WORK REQUIRED: Look for the word "context" in the entries and copy every line where it shows up.

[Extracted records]
------

/-- The faults of the catalogue (R324). -/
inductive FaultCode where
  | illegalOpcode | reservedBits | illegalOperand | staticHazard | privilege | trap | break_ | doubleFault | callStack
  | labelBranch | misaligned | localRange | sharedRange | bufferPort | reservation | pagePermission | sealedAccess
  | counterStore | labelFlow | memPoison | ovwRead | ovwOutside | ovwPartial | matrixState | fuseEdge | accFirstUse
  | commandForm | counterRange | counterLimit | walkAllowance | walkDepth | walkTime | walkFault
  deriving DecidableEq, Repr, Inhabited

/-- The 16-bit code of a fault (R324). -/
def FaultCode.code : FaultCode → Nat
  | .illegalOpcode => 0x01 | .reservedBits => 0x02 | .illegalOperand => 0x03 | .staticHazard => 0x04 | .privilege => 0x05
  | .trap => 0x06 | .break_ => 0x07 | .doubleFault => 0x08 | .callStack => 0x09 | .labelBranch => 0x0A
  | .misaligned => 0x10 | .localRange => 0x11 | .sharedRange => 0x12 | .bufferPort => 0x13 | .reservation => 0x14
  | .pagePermission => 0x15 | .sealedAccess => 0x16 | .counterStore => 0x17 | .labelFlow => 0x18 | .memPoison => 0x19
  | .ovwRead => 0x20 | .ovwOutside => 0x21 | .ovwPartial => 0x22 | .matrixState => 0x28 | .fuseEdge => 0x29
  | .accFirstUse => 0x2A | .commandForm => 0x2B | .counterRange => 0x30 | .counterLimit => 0x31 | .walkAllowance => 0x38
  | .walkDepth => 0x39 | .walkTime => 0x3A | .walkFault => 0x3B

/-- A fault with its TVAL. -/
structure Flt where
  code : FaultCode
  tval : Nat := 0
  deriving DecidableEq, Repr, Inhabited

/-- A v or s register: value, label (R70), poison (R336). -/
structure Reg where
  val : Word := 0
  lab : Label := 0
  pois : Bool := false
  deriving DecidableEq, Repr, Inhabited

/-- A predicate with its label (R68, R70). -/
structure PReg where
  val : Bool := false
  lab : Label := 0
  deriving DecidableEq, Repr, Inhabited

/-- A thread-scope trap register with its label (R69, R70). -/
structure SysVal where
  val : DWord := 0
  lab : Label := 0
  deriving DecidableEq, Repr, Inhabited

/-- One translation (R247, R251): partition, context tag, page base and size, frame and attribute word. -/
structure Xlat where
  part : Nat := 0
  tag : Nat := 0
  vbase : Nat := 0
  psize : Nat := 12
  frame : Nat := 0
  attr : Nat := 0
  deriving DecidableEq, Repr, Inhabited

/-- The answer of a walk: a translation or a fault. -/
inductive XAns where
  | ok (x : Xlat)
  | fail (f : Flt)
  deriving DecidableEq, Repr, Inhabited

/-- What a walk answered a requester for one 4 KiB page and access kind (R249, R257): `last` where the requester asked for it because an entry or an
earlier answer lacked a permission (R248), and the walk's number. -/
structure XRes where
  page : Nat
  kind : Nat
  res : XAns
  last : Bool := false
  walk : Nat := 0
  deriving DecidableEq, Repr, Inhabited

/-- Where a variable-latency result lands: nowhere, in registers, or in a queue to which an element that was popped is pushed (R108). -/
inductive Dest where
  | none
  | v (n : Nat) (wide : Bool)
  | s (n : Nat) (wide : Bool)
  | p (n : Nat)
  | q (n : Nat)
  deriving DecidableEq, Repr, Inhabited

/-- A result owed to a thread (R41): its request, the PC and instruction count of the access, its destination, the label to
join, and the TVAL parts of a fault delivered at the park (R181, R317). `bindSlot`: an `ovget`'s pop, which binds the thread (R289);
`endLab`: the label of the end value of a loop queue; `flab`: what a fault's label takes beside `lab` (R70); `counts`: whether a fence waits
for it (R169). -/
structure Owe where
  id : Nat
  pc : PC
  ic : Nat
  dest : Dest := .none
  lab : Label := 0
  wr : Bool := false
  addr : Nat := 0
  bindSlot : Bool := false
  endLab : Label := 0
  flab : Label := 0
  counts : Bool := true
  deriving DecidableEq, Repr, Inhabited

/-- The earliest fault of the segment that is delivered at the park (R181, R317, R336). -/
structure SFault where
  ic : Nat
  pc : PC
  code : FaultCode
  bits : Nat
  lab : Label
  deriving DecidableEq, Repr, Inhabited

/-- A precise fault held until the results of earlier instructions are complete (R45, R338). -/
structure PFault where
  flt : Flt
  lab : Label
  deriving DecidableEq, Repr, Inhabited

/-- Why a lane set parks: a segment end, a reform point, an exit, a precise fault met while results are owed. -/
inductive ParkKind where
  | seg | reform | exit | fault
  deriving DecidableEq, Repr, Inhabited

/-- A park (R41): one number for the whole lane set. -/
structure Park where
  id : Nat
  kind : ParkKind
  deriving DecidableEq, Repr, Inhabited

/-- A lane's wait on a counter that is not yet met (R308): where the value goes, and its label. -/
structure CWait where
  dest : Dest
  lab : Label
  deriving DecidableEq, Repr, Inhabited

/-- A register write of the current segment under the static contract (R42): its operand encoding, latency (none:
variable), the thread's instruction count, and what the register held before and what the write gives it (R43). -/
structure Haz where
  enc : Nat
  lat : Option Nat
  ic : Nat
  old : Reg
  new : Reg := old
  deriving DecidableEq, Repr, Inhabited

/-- A thread's bound iteration of an overwriting loop (R280, R291): index, batch slot, the region bytes it has written. -/
structure Bound where
  idx : Nat
  slot : Nat
  written : Tbl Bool := []
  deriving DecidableEq, Repr, Inhabited

/-- The registers of a thread (R68, R78). `ret` holds the on-chip return entries, top first. -/
structure TRegs where
  v : Tbl Reg := []
  p : Tbl PReg := []
  pc : PC := 0
  pcl : Label := 0
  ret : List PC := []
  rsd : Nat := 0
  deriving DecidableEq, Repr, Inhabited

/-- TSTAT.TRAP, SUP and HELPER and the trap registers of a thread (R69, R71). -/
structure TTrap where
  trap : Bool := false
  sup : Bool := false
  helper : Bool := false
  tpc : SysVal := {}
  tapc : SysVal := {}
  tcause : SysVal := {}
  tval : SysVal := {}
  deriving DecidableEq, Repr, Inhabited

/-- Whether and when a thread issues (R41, R42, R76, R245): `ic` counts its instructions, `segIc` is `ic` where the segment
began and `segCyc` the cycle; `held` a fence it waits at with the lanes whose accesses count, `waitH` a handle it waits on, `waitQ` a queue in which it waits for
room for so many elements, `xres` walk results that wait for its next issue. -/
structure TRun where
  exited : Bool := false
  park : Option Park := none
  held : Option (Scope × List Nat) := none
  waitH : Option Word := none
  waitQ : Option (Nat × Nat) := none
  waitC : Option CWait := none
  age : Nat := 0
  ic : Nat := 0
  segIc : Nat := 0
  segCyc : Nat := 0
  haz : List Haz := []
  pend : Option PFault := none
  xres : List XRes := []
  deriving DecidableEq, Repr

/-- What a thread's accesses still owe or have returned (R167, R169, R181): `tw` is its largest returned T_w in
nanoseconds, then stores, cluster and link acknowledgements outstanding, and writes into the team's own shared memory that
wait for an engine's line (R174). -/
structure TOut where
  owes : List Owe := []
  sFault : Option SFault := none
  tw : Nat := 0
  stores : Nat := 0
  acks : Nat := 0
  links : Nat := 0
  own : Nat := 0
  deriving DecidableEq, Repr, Inhabited

/-- A thread. `binding` is the iteration that an `ovget` of the current segment has brought, bound at its park (R289). -/
structure Thread where
  r : TRegs := {}
  t : TTrap := {}
  run : TRun := {}
  out : TOut := {}
  bound : Option Bound := none
  binding : Option Bound := none
  deriving DecidableEq, Repr

/-- The header of a launch record (R233), field by field. -/
structure Hdr where
  gdamt : Nat := 0
  gdone : Nat := 0
  align : Bool := false
  lfloor : Label := 0
  vmode : Bool := false
  prio : Nat := 0
  ccount : Nat := 0
  accPages : Nat := 0
  aBytes : Nat := 0
  wBytes : Nat := 0
  shared : Nat := 0
  regs : Nat := 8
  cfallH : Nat := 0
  cfallW : Nat := 0
  cshapeH : Nat := 1
  cshapeW : Nat := 1
  teamX : Nat := 1
  teamY : Nat := 1
  teamZ : Nat := 1
  gridX : Nat := 0
  gridY : Nat := 0
  gridZ : Nat := 0
  tvec : Nat := 0
  entry : Nat := 0
  deriving DecidableEq, Repr, Inhabited

/-- A queue element (R214). -/
structure QElem where
  val : Word
  lab : Label
  pois : Bool := false
  deriving DecidableEq, Repr, Inhabited

/-- A claim of a queue (R214): a thread's pop, by its owed result, or a row of a stream. -/
inductive Claim where
  | thread (th id : Nat)
  | row (core : Nat)
  deriving DecidableEq, Repr, Inhabited

/-- A queue register (R213): elements, pushes of engines that wait for room, each with its engine's command, places held for elements that a thread's instruction has claimed
elsewhere and will push here (R108, R214), claims that wait for elements, and whether a loop's end state holds (R289). -/
structure Queue where
  elems : List QElem := []
  excess : List (Nat × QElem) := []
  kept : Nat := 0
  claims : List Claim := []
  ended : Bool := false
  deriving DecidableEq, Repr, Inhabited

/-- A reservation record (R157). -/
structure Resv where
  valid : Bool := false
  lab : Label := 0
  buf : Buf := .wb
  fmt : Fmt := .bf16
  soff : Nat := 0
  blk : Nat := 0
  len : Nat := 0
  base : Nat := 0
  deriving DecidableEq, Repr, Inhabited

/-- A near counter (R299, R300); its waiters stand with all others in `State.waiters`. -/
structure Near where
  value : DWord := 0
  limit : DWord := 0
  pois : Bool := false
  deriving DecidableEq, Repr, Inhabited

/-- A group (R75, R245): its threads, the cycle it was formed, its wait, Y, the cycle of its last issue, and whether a
forced reform is in progress on it (R81). -/
structure Group where
  lanes : List Nat
  formed : Nat := 0
  wait : Nat := 0
  y : Bool := false
  lastIss : Option Nat := none
  force : Bool := false
  deriving DecidableEq, Repr, Inhabited

/-- A heat (R79, R81): key, threads, the cycle it opened, the cycle it qualified and found no free slot, and the age that it had when its context was restored
(R332). -/
structure Heat where
  id : Nat
  key : PC
  lanes : List Nat
  opened : Nat
  since : Option Nat := none
  aged : Nat := 0
  deriving DecidableEq, Repr, Inhabited

/-- A write of an s or h register that its lane set's segment has not yet published (R44): encoding, the writer's lane set, the old value, and the
lanes whose segment has not ended. -/
structure Unpub where
  enc : Nat
  lanes : List Nat
  old : Reg
  live : List Nat := lanes
  deriving DecidableEq, Repr, Inhabited

/-- A reservation record replaced by a lane set whose segment has not ended (R188, R44). -/
structure UnpubResv where
  slot : Nat
  lanes : List Nat
  old : Resv
  live : List Nat := lanes
  deriving DecidableEq, Repr, Inhabited

/-- A system register of team, partition or core scope written by a lane set whose segment has not ended (R143, R44): the
register, its scope's number, the ACCOWN element, the old value. -/
structure UnpubSys where
  team : Nat
  lanes : List Nat
  sr : SysReg
  scope : Nat
  idx : Nat
  old : DWord
  live : List Nat := lanes
  deriving DecidableEq, Repr, Inhabited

------

OUTPUT FOR THIS EXERCISE:
/-- One translation (R247, R251): partition, context tag, page base and size, frame and attribute word. -/
/-- A heat (R79, R81): key, threads, the cycle it opened, the cycle it qualified and found no free slot, and the age that it had when its context was restored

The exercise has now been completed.